## Recorded information
"""
-- ==== Sys2Proof/Machine/Cash.lean ====
section
/-! DEFINITION. The Cash Tally Unit but for sales and round commands (05): denominations, box events, drops and the drop
ring, recovery reconciliation, and the reading of a machine. -/

namespace Sys2Proof.Machine

/-! ## Tallies (05, section 5.2) -/

/-- A live tally with nothing in it (05 R83). -/
def emptyTally : Tally := ⟨Octet.const 0, 0, 0, 0, 0, none, none⟩

/-- The card totals with nothing in them (05 R84). -/
def emptyCards : CardTotals := ⟨0, 0⟩

/-- The coins of a tally by value (05 R83). -/
def coinValue (counts values : Octet Nat) : Nat := (Octet.zipWith (· * ·) counts values).sum

/-! ## The round record (05, section 5.5) -/

/-- A machine's entry in a round. -/
def Round.entry? (r : Round) (n : Nat) : Option RoundEntry := r.entries.find? fun e => e.machine == n

/-- A round with a machine's entry changed. -/
def Round.onEntry (r : Round) (n : Nat) (f : RoundEntry → RoundEntry) : Round :=
  { r with entries := r.entries.map fun e => if e.machine = n then f e else e }

/-- Put a round in the working copy. -/
def putRound (r : Round) (s : State) : State := { s with cash := { s.cash with round := some r } }

/-- The open round, none while no round is Open. -/
def State.openRound? (s : State) : Option Round :=
  match s.cash.round with
  | some r => if r.isOpen then some r else none
  | none => none

/-- The state of a machine's entry in the open round. -/
def State.openEntry? (s : State) (n : Nat) : Option EntryState :=
  (s.openRound?.bind fun r => r.entry? n).map RoundEntry.state

/-- Every entry of a round has ended (05 R101). -/
def Round.ended (r : Round) : Bool := r.entries.all fun e => e.state != .pending && e.state != .boxOut

/-- Close the round held, with its RoundClosed notice (05 R101, R103). -/
def closeRound (r : Round) (s : State) : State :=
  notify (roundClosedNotice r) (putRound { r with isOpen := false } s)

/-- Put a changed round, which closes at that event when every entry has ended (05 R101). -/
def putChangedRound (r : Round) (s : State) : State := if r.ended then closeRound r s else putRound r s

/-! ## The drop ring (05, section 5.4) -/

/-- The ring has a free place (05 R94). -/
def CashUnit.freePlace (c : CashUnit) : Bool := decide (c.placesTaken < Config.dropPlaces)

/-- The number after a drop or round number, 1 after the last (05 R93, R98). -/
def nextNumber (n : Nat) : Nat := if Config.maxNumber ≤ n then 1 else n + 1

/-- A place is taken: its record is unfetched, or the write of a drop to it has been asked and has not completed
(05 R94). -/
def State.placeTaken (s : State) (place : Nat) : Bool :=
  s.nv.places.any (fun p => p.place == place && !p.fetched) ||
    s.store.asked.any fun o => o.work.dropPlace? == some place

/-- The place that the next drop takes: the first free one in circular order from the place of the next write on
(05 R94; log entry 28). -/
def State.dropPlace (s : State) : Nat :=
  (((List.range Config.dropPlaces).map fun i => (s.cash.nextPlace + i) % Config.dropPlaces).find? fun p =>
      !s.placeTaken p).getD s.cash.nextPlace

/-- Take the next drop number and the next place for a snapshot (05 R93, R94). -/
def takePlace (snap : Snapshot) (s : State) : (Nat × DropRecord) × State :=
  let number := nextNumber s.cash.dropCounter
  let place := s.dropPlace
  ((place, ⟨number, snap⟩),
    { s with
      cash :=
        { s.cash with
          nextPlace := (place + 1) % Config.dropPlaces
          placesTaken := s.cash.placesTaken + 1
          dropCounter := number } })

/-- How far a drop number lies ahead of another, as numbers are given (05 R93). -/
def numbersAhead (number before : Nat) : Nat := (number + Config.maxNumber - before) % Config.maxNumber

/-- The oldest unfetched record whose write has completed: the one whose number was given the longest time ago
(05 R94; log entry 12). -/
def State.oldestDrop? (s : State) : Option DropPlace :=
  let age := fun (p : DropPlace) => numbersAhead s.cash.dropCounter p.record.number
  (s.nv.places.filter fun p => !p.fetched).foldl
    (fun best p =>
      match best with
      | none => some p
      | some b => if age b < age p then some p else some b)
    none

/-! ## Removal and insertion (05, section 5.3) -/

/-- The snapshot of a tally at a removal (05 R89, R93). -/
def Tally.snapshot (t : Tally) (machine box : Nat) (round : Option Nat) (time : Option Moment) : Snapshot :=
  ⟨machine, round, box, time, t.counts, t.cash, t.unitemised, t.sales, t.first, t.last⟩

/-- What a removal or insertion leaves for the write of 05 R87. -/
structure BoxEffect where
  drop : Option (Nat × DropRecord)
  snapshot : Bool
  deriving DecidableEq, Repr

/-- The round step of a removal: a Pending entry becomes BoxOut and the snapshot's cash joins the round cash total;
otherwise CASH_TAMPER is raised (05 R89, step 2, and R99). -/
def removalRound (n cash : Nat) (s : State) : State :=
  match s.openRound? with
  | some r =>
    if s.openEntry? n = some .pending then
      putRound { r.onEntry n (fun e => { e with state := .boxOut }) with cash := r.cash + cash } s
    else raiseFault n .cashTamper s
  | none => raiseFault n .cashTamper s

/-- The box step of a removal (05 R89, step 3). -/
def removalBox (n : Nat) (s : State) : State :=
  let s := raiseFault n .boxOut (s.onMachine n fun m => { m with box := .out })
  clearFault n .boxFull .removed (clearFault n .boxNearFull .removed s)

/-- A snapshot becomes a drop record, or the machine's held drop while the ring has no free place (05 R89, step 4, and
R90). A drop of a scheduled removal puts its number in the entry (R99). -/
def dropOrHold (n : Nat) (snap : Snapshot) (s : State) : BoxEffect × State :=
  if s.cash.freePlace then
    let (drop, s) := takePlace snap s
    let s := s.onMachine n fun m => { m with removal := .recorded drop.2.number }
    let s :=
      match s.openRound? with
      | some r =>
        if snap.round.isSome then putRound (r.onEntry n fun e => { e with drop := some drop.2.number }) s else s
      | none => s
    (⟨some drop, true⟩, s)
  else
    (⟨none, true⟩,
      raiseFault n .dropHeld (s.onMachine n fun m => { m with heldDrop := some snap, removal := .held }))

/-- The removal of a machine's box (05 R89, R90): snapshot, round, box, drop. -/
def removeBox (n box : Nat) (s : State) : BoxEffect × State :=
  match s.machine? n with
  | none => (⟨none, false⟩, s)
  | some m =>
    let takes := decide (0 < m.tally.cash) && m.heldDrop.isNone
    let round := if s.openEntry? n = some .pending then s.openRound?.map Round.number else none
    let snap := m.tally.snapshot n box round s.now
    let s := if takes then s.onMachine n (fun m => { m with tally := emptyTally }) else s
    let s := removalRound n (if takes then snap.cash else 0) s
    let s := removalBox n s
    if takes then dropOrHold n snap s
    else
      let result : Removal := if 0 < m.tally.cash then .held else .noDrop
      (⟨none, false⟩, s.onMachine n fun m => { m with removal := result })

/-- A box id cannot be told apart: it is 0, or Installed in another machine (05 R91). -/
def State.conflicts (s : State) (n box : Nat) : Bool :=
  box == 0 || s.machines.any fun m => m.number != n && m.box == .installed box

/-- Install a box and test it for conflict (05 R91). -/
def installBox (n box : Nat) (s : State) : State :=
  let conflict := s.conflicts n box
  let s := clearFault n .boxOut .inserted (s.onMachine n fun m => { m with box := .installed box })
  if conflict then raiseFault n .boxConflict s else s

/-- A BoxOut entry of the open round becomes Collected (05 R91, R99). -/
def insertionRound (n : Nat) (s : State) : State :=
  match s.openRound? with
  | some r =>
    if s.openEntry? n = some .boxOut then
      putChangedRound (r.onEntry n fun e => { e with state := .collected }) s
    else s
  | none => s

/-- The insertion of a box from Out (05 R91). -/
def insertBox (n box : Nat) (s : State) : State := insertionRound n (installBox n box s)

/-! ## The write of a box event (05 R87) -/

/-- The recorded form of a box state (05 R86). -/
def BoxState.recordedForm : BoxState → RecordedBox
  | .unknown => .nothing
  | .installed id => .installed id
  | .out => .out

/-- Ask the class-2 write of a box event that led from one state to another (05 R87). -/
def askBoxWrite (n id : Nat) (e : BoxEffect) (answer : Option Answer) (before : State) (s : State) : State :=
  match s.machine? n with
  | none => s
  | some m =>
    let held := (before.machine? n).bind MachineRecord.heldDrop
    ask
      ⟨.boxWrite
          { machine := n
            id := id
            drop := e.drop
            snapshot := e.snapshot
            heldMade := if held = m.heldDrop then none else m.heldDrop
            round := if before.cash.round = s.cash.round then none else s.cash.round
            recorded := m.box.recordedForm
            removal := m.removal
            answer := answer },
        2, .nobody⟩
      s

/-- End a box event: its write is asked, and a snapshot marks the machine's group dirty (05 R83, R87). -/
def endBoxEvent (n id : Nat) (e : BoxEffect) (answer : Option Answer) (before s : State) : State :=
  let s := askBoxWrite n id e answer before s
  if e.snapshot then markMachineDirty n s else s

/-- A machine's last removal result. -/
def State.removalOf (s : State) (n : Nat) : Removal := ((s.machine? n).map MachineRecord.removal).getD .nothing

/-- A repeated BoxRemoved is answered with the last removal result (05 R88). -/
def repeatRemoval (m : MachineRecord) (id : Nat) (s : State) : State :=
  let a := boxAnswer (Config.freeAnswerCode s.freeCount) m.removal none
  let s := if m.removal = .nothing then { s with freeCount := s.freeCount + 1 } else s
  giveReply m.number id a s

/-- A BoxRemoved passed to the Cash Tally Unit (05 R88, R89). -/
def boxRemovedArrival (m : MachineRecord) (id : Nat) (s : State) : State :=
  match m.box with
  | .installed box =>
    let (e, t) := removeBox m.number box s
    endBoxEvent m.number id e (some (boxAnswer 0 (t.removalOf m.number) none)) s t
  | _ => repeatRemoval m id s

/-- The insertion part of an answer: whether the box conflicts (05 R91). -/
def insertionPart (n box : Nat) (s : State) : Option Bool := some (s.conflicts n box)

/-- A BoxInserted passed to the Cash Tally Unit (05 R91, R92). -/
def boxInsertedArrival (box : Nat) (m : MachineRecord) (id : Nat) (s : State) : State :=
  match m.box with
  | .installed old =>
    if old = box then
      giveReply m.number id (boxAnswer 0 .nothing (some (m.faults.active .boxConflict))) s
    else
      let (e, t) := removeBox m.number old s
      let answer := boxAnswer 0 (t.removalOf m.number) (insertionPart m.number box s)
      endBoxEvent m.number id e (some answer) s (insertBox m.number box t)
  | _ =>
    let answer := boxAnswer 0 .nothing (insertionPart m.number box s)
    endBoxEvent m.number id ⟨none, false⟩ (some answer) s (insertBox m.number box s)

/-! ## Recovery reconciliation (05, section 5.6) -/

/-- The box part of a reconciliation (05 R105). -/
def reconcileBox (n : Nat) (recorded : RecordedBox) (report : Option Nat) (s : State) : BoxEffect × State :=
  match recorded, report with
  | .installed old, some box =>
    if old = box then (⟨none, false⟩, installBox n box s)
    else
      let (e, s) := removeBox n old s
      (e, insertBox n box s)
  | .installed old, none => removeBox n old s
  | .out, some box => (⟨none, false⟩, insertBox n box s)
  | .out, none => (⟨none, false⟩, raiseFault n .boxOut s)
  | .nothing, some box => (⟨none, false⟩, installBox n box s)
  | .nothing, none => (⟨none, false⟩, raiseFault n .boxOut (s.onMachine n fun m => { m with box := .out }))

/-- The distance ahead of a serial (03 R49). -/
def serialDistance (last serial : Nat) : Nat := (serial + Config.serials - last) % Config.serials

/-- A tally raised to a machine's own cash figure, as unitemised cash (05 R106). -/
def Tally.raisedTo (t : Tally) (cash : Nat) : Tally :=
  if t.cash < cash then { t with unitemised := t.unitemised + (cash - t.cash), cash := cash } else t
"""
## To do
Where the line holding "def insertBox (n" appears in the listing above, start reproducing exactly, and end with the line holding "R83, R87). -/".

## Result for this task
def insertBox (n box : Nat) (s : State) : State := insertionRound n (installBox n box s)

/-! ## The write of a box event (05 R87) -/

/-- The recorded form of a box state (05 R86). -/
def BoxState.recordedForm : BoxState → RecordedBox
  | .unknown => .nothing
  | .installed id => .installed id
  | .out => .out

/-- Ask the class-2 write of a box event that led from one state to another (05 R87). -/
def askBoxWrite (n id : Nat) (e : BoxEffect) (answer : Option Answer) (before : State) (s : State) : State :=
  match s.machine? n with
  | none => s
  | some m =>
    let held := (before.machine? n).bind MachineRecord.heldDrop
    ask
      ⟨.boxWrite
          { machine := n
            id := id
            drop := e.drop
            snapshot := e.snapshot
            heldMade := if held = m.heldDrop then none else m.heldDrop
            round := if before.cash.round = s.cash.round then none else s.cash.round
            recorded := m.box.recordedForm
            removal := m.removal
            answer := answer },
        2, .nobody⟩
      s

/-- End a box event: its write is asked, and a snapshot marks the machine's group dirty (05 R83, R87). -/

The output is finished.